949 F. Supp. 2d 616, 2013 WL 2471762, 2013 U.S. Dist. LEXIS 80155
CourtDistrict Court, W.D. Pennsylvania
DecidedJune 7, 2013
DocketCivil Action No. 2:10-cv-01768
StatusPublished
Cited by9 cases

This text of 949 F. Supp. 2d 616 (Wigton v. Berry) is published on Counsel Stack Legal Research, covering District Court, W.D. Pennsylvania primary law. Counsel Stack provides free access to over 12 million legal documents including statutes, case law, regulations, and constitutions.

Bluebook
Wigton v. Berry, 949 F. Supp. 2d 616, 2013 WL 2471762, 2013 U.S. Dist. LEXIS 80155 (W.D. Pa. 2013).

Opinion

OPINION

MARK R. HORNAK, District Judge.

The question before the Court is whether it has subject matter jurisdiction to entertain a lawsuit on behalf of federal retirees who assert that the Office of Personnel Management (OPM) is deliberately refusing to properly pay them the annuities to which OPM has conceded they are statutorily entitled, or whether their grievance instead must be channeled only through an administrative review scheme created by Congress. In many ways, this question goes to the heart of this Court’s judicial power under Article III and the applicable statutes.

I. BACKGROUND

The Department of Veterans Affairs (“VA”) is one of the nation’s largest health [619]*619care providers, and operates hospitals throughout the United States that provide medical care to veterans. See Am. Compl. ¶ 12, ECF No. 81. Like a number of other federal employees, registered nurses (“RNs”) who are employees of the VA are entitled by statute to annuity benefits upon retirement,1 see 5 U.S.C. § 8833; 38 U.S.C. § 7426, Those annuities are operated by the Office of Personnel Management (“OPM”), a federal administrative agency. 5 U.S.C. § 8347.

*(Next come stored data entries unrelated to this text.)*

/-! ### The scheduler, the arrays and the packets go on (R114 to R122, R155 to R161, R237, R238, R248, R253, R259) -/

/-- R115 to R117, R119, R120, R155, R156, R159 to R161, R237, R238, R248, R253, R259: an event of the scheduler, of an array or of the memory
below the slices that may happen does, and leaves the coherent memory and, but for the scheduler's, the groups as they are: an active group
that waits is swapped for the pending group that comes first; an aged group displaces; a core with a group takes its cycle; a spent fallback
point moves on; an idle array runs its arbiter; a closed operation whose turn and count have come enters its queue; an operation with its
rows in a tile goes on; a failed fetch ends or suspends it; a store that has landed ends; a request with a free tag goes out; and a packet
that has arrived is taken. -/
def Obligations.EventsTakePlace : Prop :=
  (∀ (s : State) (core out : Nat) (G : Group) (e : Nat × Group), core < 384 → s.group? out = some G → G.active = true → coreOf out = core →
    s.waiting out G = true → s.swapFree core = true → s.nextPending core = some e → e.1 ≠ out → (s.group? e.1).isSome = true →
    ∃ (t : State) (G' H : Group), exec (.groupSwap core out e.1) s = .next t ∧ t.mem = s.mem ∧ t.group? out = some G' ∧ t.group? e.1 = some H ∧
      G'.active = false ∧ G'.age = G.age ∧ G'.lanes = G.lanes ∧ H.active = true ∧ H.age = 0 ∧ H.issueFrom = s.now e.1 + 2 ∧
      ∀ g, g ≠ out → g ≠ e.1 → t.group? g = s.group? g) ∧
  (∀ (s : State) (core : Nat) (a o : Nat × Group), s.agedPending core = some a → s.oldestActive core = some o → s.swapFree core = true → a.1 ≠ o.1 →
    (s.group? a.1).isSome = true → (s.group? o.1).isSome = true →
    ∃ (t : State) (G H : Group), exec (.agedDisplacement core) s = .next t ∧ t.mem = s.mem ∧ t.group? o.1 = some G ∧ t.group? a.1 = some H ∧
      G.active = false ∧ G.age = 0 ∧ H.active = true ∧ H.age = 0 ∧ ∀ g, g ≠ a.1 → g ≠ o.1 → t.group? g = s.group? g) ∧
  (∀ (s : State) (core : Nat) (fresh : BitVec 3), core < 1920 → s.dev.power = 0 ∨ s.residents core ≠ [] →
    ∃ t : State, exec (.bundleSelect core fresh) s = .next t ∧ t.mem = s.mem ∧ (t.core core).cycles = (s.core core).cycles + 1 ∧
      ∀ c, c ≠ core → t.core c = s.core c) ∧
  (∀ (s : State) (g : Nat) (G : Group) (pc : DWord) (n : Nat), s.group? g = some G → G.fallback = some (pc, n) → 256 ≤ n →
    ∃ (t : State) (G' : Group), exec (.fallbackAdvance g) s = .next t ∧ t.mem = s.mem ∧ t.group? g = some G' ∧
      G' = { G with fallback := G'.fallback } ∧ ∀ k, k ≠ g → t.group? k = s.group? k) ∧
  (∀ (s : State) (a : Nat), a < 96 → (s.array a).active = none →
    ∃ t : State, exec (.arrayBoundary a) s = .next t ∧ t.mem = s.mem ∧ t.groups = s.groups ∧ ∀ b, b ≠ a → t.array b = s.array b) ∧
  (∀ (s : State) (a slot i k : Nat) (o : MmaOp), ((s.array a).slots.getD slot {}).closed[i]? = some o → s.opShare o = some k →
    (∀ p ∈ o.parts, s.beingSaved p.team = false) → s.closedBefore k o.conv o.order = false → (s.share k).counts.getD (4 + o.conv) 0 ≠ 0 →
    ∃ t : State, exec (.mmaEnterQueue a slot i) s = .next t ∧ t.mem = s.mem ∧ t.groups = s.groups ∧ ∀ b, b ≠ a → t.array b = s.array b) ∧
  (∀ (s : State) (a i : Nat) (o : MmaOp), (s.array a).active = some (i, o) → (∀ p, o.cur = some p → ∃ h, p.img.a = .tile h) →
    ∃ t : State, exec (.mmaComplete a) s = .next t ∧ t.mem = s.mem ∧ t.groups = s.groups ∧ ∀ b, b ≠ a → t.array b = s.array b) ∧
  (∀ (s : State) (a i c : Nat) (o : MmaOp) (p : MmaPart) (b : Bar'), (s.array a).active = some (i, o) → o.cur = some p → s.nextChunk o p o.chunk = some c →
    (∀ h, p.img.a ≠ .tile h) → p.img.M ≠ 0 → b ≠ .hold →
    (s.bump.fetchA a o.order p (p.addr + BitVec.ofNat 64 (c * chunkBytes p.img.op)) (chunkBytes p.img.op)).2 = .error b →
    ∃ t : State, exec (.mmaFetchFault a) s = .next t ∧ ∀ b, b ≠ a → t.array b = s.array b) ∧
  (∀ (s : State) (i : Nat) (e : BStore), AMap.get? s.bstores i = some e → e.waiting = false → e.out = [] →
    ∃ t : State, exec (.bwrComplete i) s = .next t ∧ t.mem = s.mem ∧ t.groups = s.groups ∧ AMap.get? t.bstores i = none) ∧
  (∀ (s : State) (port tag pa beats : Nat) (src : ReqSource) (errs : List EccState) (late : Bool), requestOk port tag pa beats = true →
    (s.serviceOf src).isSome = true → s.tagBusy port tag = false →
    (∃ t : State, exec (.rd port tag pa beats src ⟨errs, late⟩) s = .next t ∧ t.mem = s.mem ∧ t.groups = s.groups ∧ t.lsq = s.lsq) ∧
    ∀ masks : List Word, masks = (List.range beats).map (fun w => (s.beatOf ((pa + 32 * w) / 64) ((pa + 32 * w) / 32 % 2)).mask) →
      (∀ w, w < beats → ∀ h, h < 2 → (∃ v, v < beats ∧ (pa + 32 * v) / 64 = (pa + 32 * w) / 64 ∧ (pa + 32 * v) / 32 % 2 = h) ∨
        (s.beatOf ((pa + 32 * w) / 64) h).mask = 0) →
      ∃ t : State, exec (.wr port tag pa beats masks src ⟨errs, late⟩) s = .next t ∧ t.mem = s.mem ∧ t.groups = s.groups ∧ t.lsq = s.lsq) ∧
  (∀ (s : State) (i : Nat) (p : Packet) (errs : List EccState), AMap.get? s.packets i = some p →
    let goes := fun (j : Instr) => ∃ t : State, exec j s = .next t ∧ t.mem = s.mem ∧ t.groups = s.groups ∧ t.lsq = s.lsq
    let key := pendKey (p.off / 256) p.target
    (p.ty = .rdr → goes (.rdr i)) ∧ (p.ty = .wack → goes (.wack i)) ∧ (p.ty = .delta → goes (.delta ⟨i, errs⟩)) ∧ (p.ty = .dack → goes (.dack i)) ∧
    (p.ty = .lock → AMap.get? s.locks key = none ∨ AMap.get? s.locks key = some p.job ∧ AMap.getD s.pendPar key 0 = 0 → goes (.lock i)) ∧
    (p.ty = .locked → goes (.locked i)) ∧ (p.ty = .chunkrd → goes (.chunkrd ⟨i, errs⟩)) ∧ (p.ty = .chunk → goes (.chunk i)) ∧
    (p.ty = .unlock → goes (.unlock i)))
end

As of the 1980s, the annuity a part-time nurse would receive was pro-rated based on the percentage of part-time work she performed over the length of her career. See Pub. L., No. 96-330. On January 23, 2002, Congress passed subsection (c) of Pub.L. No. 107-135, Title I, § 132, 115 Stat. 2454 (2002) (the Department of Veterans Affairs Health Care Programs Enhancement Act, “Enhancement Act” or “Act”), which directed that all part-time work performed by VA RNs prior to April 7, 1986, was to be credited as full-time service rather than part-time service, effectively increasing the annuity for a number of qualifying RNs.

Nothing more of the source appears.